# THE PROBLEM:
Go to the line holding "def opsNow (s" in the entries below and write out exactly every line down to and including the line holding "if detOn s then".

[Data records]
=======
-- ==== Sys2Proof/Machine/Tier.lean ====
section
/-!
DEFINITION. The flash tier at work: look-ups, misses, eviction, write-back, hints, errors, drive loss and rebuild, and
the drives' assignment (chapter 10).
-/

namespace Sys2Proof.Machine

/-! Drives (R284, R295, R300, R301). -/

/-- A drive is READY. -/
def driveReady (s : State) (d : Nat) : Bool := getF s (PCIE.DRV_STS_STATE d) == 2

/-- A window is held by a drive pair. -/
def windowPaired (s : State) (w : Nat) : Bool := flag s (TIER.DRIVE_PAIR (w / 2 * 2)) && flag s (TIER.DRIVE_EN (w / 2 * 2))

/-- The drive of a pair that has been lost and not rebuilt. -/
def degradedBy (s : State) (w : Nat) : Option Nat :=
  match Store.get 0 s.tier.lostOf (w / 2 * 2) with
  | 0 => none
  | d + 1 => some d

/-- The drives that reads of a window may go to. -/
def readDrives (s : State) (w : Nat) : List Nat :=
  if windowPaired s w then [w, w + 1].filter fun d => driveReady s d && degradedBy s w != some d
  else [w].filter (driveReady s)

/-- The drives that a write-back of a window goes to; during a rebuild the new drive too. -/
def writeDrives (s : State) (w : Nat) : List Nat :=
  if windowPaired s w then [w, w + 1].filter fun d => driveReady s d && (degradedBy s w != some d || s.tier.rebuild == some d)
  else [w].filter (driveReady s)

/-- Outstanding commands that satisfy a test. -/
def cmdCount (s : State) (p : TierOp → Bool) : Nat := ((s.tier.ops.filter p).map (·.cmd)).eraseDups.length

/-- Tier operations outstanding. -/
def opsNow (s : State) : Nat := cmdCount s fun _ => true

/-- The drive of a block's read (R295). -/
def pickDrive (s : State) (block : Nat) : Option Nat :=
  let w := blockWindow block
  let ds := readDrives s w
  if detOn s then
    let d := if windowPaired s w then w + block % 2 ^ 31 % 2 else w
    if ds.contains d then some d else ds.head?
  else leastBy (fun d => cmdCount s fun o => o.drive == d) ds

/-- The commands that a block's operation can join (R294): of its drive, direction and slot, that hold the block before it
or the block after it, with room for it among 32 blocks. (DEDUCED, log 64) -/
def joins (s : State) (o : TierOp) : List Nat :=
  if o.again then ((s.tier.ops.filter fun p => p.again && p.cmd == o.cmd).map (·.cmd)).take 1
  else
    let near := s.tier.ops.filter fun p => p.drive == o.drive && p.write == o.write && p.slot == o.slot && !p.again
    let size := fun c => (near.filter (·.cmd == c)).length
    let cs := ((near.filter fun p => p.lba + 1 == o.lba || o.lba + 1 == p.lba).map (·.cmd)).eraseDups
    if (cs.map size).sum < 32 then cs else (cs.filter fun c => decide (size c < 32)).take 1

/-- A drive and the chip can take a block's operation (R294). -/
def roomFor (s : State) (o : TierOp) : Bool :=
  !(joins s o).isEmpty ||
    (decide (opsNow s < 16384) && decide (cmdCount s (fun p => p.drive == o.drive) < 1024))

/-- The partition whose cache holds a way. -/
def wayPt (s : State) (k : Nat) : Nat := (ownerOf s (wayCore k)).getD 0

/-- The host engine takes a block's operation: it joins a command, two commands that it connects become one, or it is a
new one. OPS.MAX follows, and a new command records TIER (R73, R294, R295). -/
def takeOp (s : State) (o : TierOp) : State :=
  match joins s o with
  | c :: cs =>
    let old := s.tier.ops.map fun p => if cs.contains p.cmd then { p with cmd := c } else p
    { s with tier := { s.tier with ops := old ++ [{ o with cmd := c, place := (old.filter (·.cmd == c)).length }] } }
  | [] =>
    let n := s.tier.cmds
    let s1 := { s with tier := { s.tier with ops := s.tier.ops ++ [{ o with cmd := if o.again then o.cmd else n, place := 0 }],
                                             cmds := n + 1 } }
    let s2 := if getF s1 TIER.OPS_MAX < opsNow s1 then setF s1 TIER.OPS_MAX (opsNow s1) else s1
    recordDx 6 s2 (wayPt s o.way)
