/-! Rows, pages and lines. -/

/-- The address of each row. -/
def rowVas (r : Rows) : List Nat := (upTo r.rows).map fun i => (r.base + (i : Int) * r.stride).toNat

/-- The 64 KiB pages of a byte range, each by its first byte in the range. -/
def rangePages (va n : Nat) : List Nat :=
  (upTo ((va + n - 1) / 65536 - va / 65536 + 1)).map fun i => max va ((va / 65536 + i) * 65536)

/-- Keep the first of the numbers that agree in `f`, in order. -/
def firstOf (f : Nat → Nat) (l : List Nat) : List Nat :=
  (l.foldl (fun (a : Store Nat × List Nat) x =>
    if Store.get 0 a.1 (f x) = 1 then a else (Store.ins a.1 (f x) 1, x :: a.2)) ([], [])).2.reverse

/-- The pages that rows touch. -/
def pagesOf (rs : List Rows) : List Nat :=
  firstOf (· / 65536) (rs.flatMap fun r => (rowVas r).flatMap fun a => rangePages a r.bytes)

/-- The lines that rows touch. -/
def linesOf (rs : List Rows) : List Nat :=
  firstOf (fun x => x) (rs.flatMap fun r => (rowVas r).flatMap fun a => rangeLines a r.bytes)

/-- Translate one page: the place of its first byte. -/
def pagePlace (s : State) (core eng pt va need : Nat) : Except Nat Place × State :=
  let (r, s1) := engineTranslate s core eng pt va need
  let s2 := if eng = seqEng then { s1 with xlt := { s1.xlt with etlb := Store.del s1.xlt.etlb (core * 16 + eng) } } else s1
  match r with
  | .ok (.dram c o) => (.ok (.dram c (o - va % 65536)), s2)
  | .ok (.tier a) => (.ok (.tier (a - va % 65536)), s2)
  | .error c => (.error c, s2)

/-- Translate pages one by one (R102, R166): the map of places by page, or the faulting PVA and cause. -/
def translateAll (core eng pt need : Nat) : List Nat → Store Place → State → Except (Nat × Nat) (Store Place) × State
  | [], m, s => (.ok m, s)
  | va :: l, m, s =>
    match pagePlace s core eng pt va need with
    | (.ok p, s1) => translateAll core eng pt need l (Store.ins m (va / 65536) p) s1
    | (.error c, s1) => (.error (va, c), s1)

/-- The place of a line by the map of its page. -/
def linePlace (m : Store Place) (va : Nat) : Place :=
  match Store.get (.tier 0) m (va / 65536) with
  | .dram c o => .dram c (o + va % 65536)
  | .tier a => .tier (a + va % 65536)

/-- DETAIL of XLT_FAULT (Table 06-8). -/
def faultDetail (va cause : Nat) (wr : Bool) : Nat := va % 2 ^ 57 + cause * 2 ^ 57 + wr.toNat * 2 ^ 60

/-! Tier blocks and lines. -/

/-- The way that holds a resident block. -/
def residentWay (s : State) (pt block : Nat) : Option Nat :=
  match findWay s pt block with
  | some k => let st := (getWay s k).state; if st = 0 ∨ st = 1 ∨ st = 5 then none else some k
  | none => none

/-- The DRAM line of a place; a tier block's once it is resident. -/
def lineKeyOf (s : State) (pt : Nat) (p : Place) : Option Nat :=
  match p with
  | .dram c o => some (memKey c o)
  | .tier a => (residentWay s pt (a / 4096)).map fun k => wayLine s pt k + a % 4096

/-- The tier blocks among places. -/
def blocksOfPlaces (ps : List Place) : List Nat :=
  firstOf (fun x => x) (ps.filterMap fun p => match p with | .tier a => some (a / 4096) | .dram _ _ => none)

/-- Make the blocks resident through the tier controller (R291): an absent one starts its fill or joins it. -/
def reachBlocks (ce pt : Nat) : List Nat → State → Reach Unit × State
  | [], s => (.ok (), s)
  | b :: l, s =>
    match tierFind s pt b (.engine ce) with
      | (.way _, s1) => reachBlocks ce pt l s1
      | (.wait, s1) => (.wait, s1)
      | (.fail _ st, s1) => (.fail st 0, s1)

/-- A refusal that a slice or the tier controller left for an engine, taken out. -/
def takeFail (s : State) (ce : Nat) : Option (Nat × Nat) × State :=
  match s.coh.engFail.find? fun f => f.1 == ce with
  | some f => (some f.2, { s with coh := { s.coh with engFail := s.coh.engFail.filter fun x => x.1 != ce } })
  | none => (none, s)

/-- The home of a line is lost, or its line is FENCED (Table 06-10). -/
def lineDead (s : State) (l : Nat) : Option Nat :=
  if !coreUp s (lineCore l) && !s.parts.failing.getLsbD (lineCore l) then some 4
  else if (txnOf s l).isSome then none
  else match touched s (dirOf s l) with
    | .fenced _ => some 5
    | _ => none

/-- The first line, as (PVA, key), that is dead. -/
def firstDead (s : State) : List (Nat × Nat) → Option (Nat × Nat)
  | [] => none
  | (va, l) :: r => match lineDead s l with
    | some st => some (st, va)
    | none => firstDead s r

/-- An engine's request for a line. -/
def engReq (ce pt va op data mask : Nat) (hint : Option Nat) : Req :=
  { agent := .engine ce, op := op, pt := pt, pva := va, data := data, mask := mask, hint := hint }

/-- A line cannot be read now: a transaction or a fail-over runs on it. -/
def lineBusy (s : State) (l : Nat) : Bool := (txnOf s l).isSome || s.parts.failing.getLsbD (lineCore l)

/-- Ask the owners of exclusive lines for their data (R125). -/
def askOwners (s : State) (ce pt : Nat) (ls : List (Nat × Nat)) : State :=
  forAll ls (fun s x => if lineBusy s x.2 then s else match touched s (dirOf s x.2) with
    | .exc _ => agentReq s x.2 (engReq ce pt x.1 0x04 0 0 none)
    | _ => s) s

/-- Count an engine's access to a line: of a cached tier block (R288, R307), and of another core (R103).
(DESIGN CHOICE, log 71) -/
def countEngine (s : State) (core l : Nat) : State :=
  let s1 := match lineWay s l, ownerOf s (lineCore l) with
    | some k, some pt => accessWay (wrapF s (TIER.HITS pt) 1) k
    | _, _ => s
  if lineCore l = core then s1 else countAccess s1 (lineCore l) (lineOff l) true

/-- Read lines whose copies do not stand in the way into a buffer, each at its slice; the first refusal fails (R107,
R164). (DEDUCED, log 70) -/
def readLines (core eng pt : Nat) : List (Nat × Nat) → Store Nat → State → Reach (Store Nat) × State
  | [], m, s => (.ok m, s)
  | (va, l) :: r, m, s =>
    if (lookupDc s l).isNone then (.wait, s)
    else
      let ce := core * 16 + eng
      match takeFail (agentReq (countEngine s core l) l (engReq ce pt va 0x04 0 0 none)) ce with
      | (some (st, _), s1) => (.fail st va, s1)
      | (none, s1) => readLines core eng pt r (Store.ins m va (lineValue s1 l)) s1

/-- Lines, given by PVA and place, in a state to be read or written: resident, not moving, of a home in service. -/
def reachLines (s : State) (core eng pt : Nat) (vas : List (Nat × Place)) : Reach (List (Nat × Nat)) × State :=
  let ce := core * 16 + eng
  match takeFail s ce with
  | (some (st, va), s1) => (.fail st va, s1)
  | (none, s1) =>
    if vas.any fun x => moving s1 pt x.1 then (.wait, s1)
    else match reachBlocks ce pt (blocksOfPlaces (vas.map (·.2))) s1 with
      | (.wait, s2) => (.wait, s2)
      | (.fail st d, s2) => (.fail st d, s2)
      | (.ok _, s2) =>
        let ls := vas.filterMap fun x => (lineKeyOf s2 pt x.2).map fun l => (x.1, l)
        if ls.length ≠ vas.length then (.wait, s2)
        else match firstDead s2 ls with
          | some (st, va) => (.fail st va, s2)
          | none => (.ok ls, s2)

/-- Fetch lines (R163, R164): owners answer first, then every line is read. (DEDUCED, log 70) -/
def fetchLines (s : State) (core eng pt : Nat) (ls : List (Nat × Nat)) : Reach (Store Nat) × State :=
  let s1 := askOwners s (core * 16 + eng) pt ls
  if ls.any fun x => lineBusy s1 x.2 then (.wait, s1) else readLines core eng pt ls [] s1

/-- The bytes of a stream: its rows joined in order, from buffered lines. -/
def streamBytes (m : Store Nat) (r : Rows) : Nat :=
  ((rowVas r).foldl (fun (a : Nat × Nat) va => (a.1 + bufBytes m va r.bytes * 256 ^ a.2, a.2 + r.bytes)) (0, 0)).1

/-- A map from PVA of a line to its key. -/
def keyMap (ls : List (Nat × Nat)) : Store Nat := ls.foldl (fun m x => Store.ins m x.1 x.2) []

/-- The lines of `n` bytes at `va`, as an engine read of a core's sequencer or of an engine (R155, R159, R230). A
translation fault is counted (R100). -/
def seqLines (s : State) (core eng pt : Nat) (va : Int) (n : Nat) : Reach (Store Nat) × State :=
  if va < 0 ∨ 2 ^ 57 < va + n then
    let v := (va % 2 ^ 57).toNat
    (.fail 1 (faultDetail v 3 false), xltFault s pt v 3 true (core * 16 + eng))
  else
    let a := va.toNat
    match translateAll core eng pt 0 (rangePages a n) [] s with
    | (.error (v, c), s1) => (.fail 1 (faultDetail v c false), xltFault s1 pt v c true (core * 16 + eng))
    | (.ok m, s1) =>
      match reachLines s1 core eng pt ((rangeLines a n).map fun l => (l, linePlace m l)) with
      | (.wait, s2) => (.wait, s2)
      | (.fail st d, s2) => (.fail st d, s2)
      | (.ok ls, s2) => fetchLines s2 core eng pt ls
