-- ==== Sys2Proof/Machine/Dram.lean ====
section
/-!
DEFINITION. The DRAM subsystem at work: scheduling, refresh, maintenance, training, correction and write-back, scrub,
remap, BIST and the checker test mode (chapter 9).
-/

namespace Sys2Proof.Machine

/-- The stack of a core takes commands. -/
def stackLive (s : State) (c : Nat) : Bool := coreUp s c && !s.pwr.selfRef && !s.pwr.dramOff

/-- The number of a pseudo-channel among all. -/
def pcKey (c pc : Nat) : Nat := c * 64 + pc
/-- The number of a bank among all. -/
def bankKey (c pc b : Nat) : Nat := (c * 64 + pc) * 64 + b

/-- A queue of a pseudo-channel. -/
def pcQueue (s : State) (k : Nat) : List DramReq := Store.get [] s.dram.queues k
/-- Replace a queue of a pseudo-channel. -/
def setPcQueue (s : State) (k : Nat) (q : List DramReq) : State :=
  { s with dram := { s.dram with queues := Store.set [] s.dram.queues k q } }

/-! Requests (R254, R255, R259). -/

/-- Service and target class of a request (Table 09-4): `src` is 0 directory, tables, frame map or tags; 1 partner read
from `port`; 2 walker; 3 engine or sequencer; 4 tier; 5 corrected write-back. -/
def dramClass (s : State) (c src port : Nat) (write : Bool) : Nat × Nat :=
  let tc := match src with
    | 1 => bitsOf (getF s (DRC.PORT_TC_TC c (port / 16))) (2 * (port % 16)) 2
    | 3 => getF s (DRC.SRC_TC_ENG_TC c)
    | 4 => getF s (DRC.SRC_TC_TIER_TC c)
    | 5 => 3
    | _ => 0
  let svc := match src with | 1 => 1 | 2 => 1 | 3 => 2 | 4 => 2 | 5 => 3 | _ => 0
  (if write then 3 else svc, tc)

/-- Room in the queue of a direction. -/
def dirRoom (q : List DramReq) (write : Bool) : Bool := decide ((q.filter (·.write == write)).length < 32)

/-- The raise of a write queue follows its water marks (R255). -/
def noteWater (s : State) (k : Nat) : State :=
  let c := k / 64
  let n := ((pcQueue s k).filter (·.write)).length
  if getF s (DRC.WR_WATER_HIGH c) ≤ n then { s with dram := { s.dram with raised := Store.set 0 s.dram.raised k 1 } }
  else if n ≤ getF s (DRC.WR_WATER_LOW c) then { s with dram := { s.dram with raised := Store.del s.dram.raised k } }
  else s

/-- Write-back entries of a core. -/
def wbEntries (s : State) (c : Nat) : List WbEntry := Store.get [] s.dram.wbq c
/-- Replace the write-back entries of a core; WBQ.PENDING follows. -/
def setWb (s : State) (c : Nat) (l : List WbEntry) : State :=
  setF { s with dram := { s.dram with wbq := Store.set [] s.dram.wbq c l } } (EDAC.WBQ_PENDING c) l.length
=======
# RESPONSE AREA:
def opsNow (s : State) : Nat := cmdCount s fun _ => true

/-- The drive of a block's read (R295). -/
def pickDrive (s : State) (block : Nat) : Option Nat :=
  let w := blockWindow block
  let ds := readDrives s w
  if detOn s then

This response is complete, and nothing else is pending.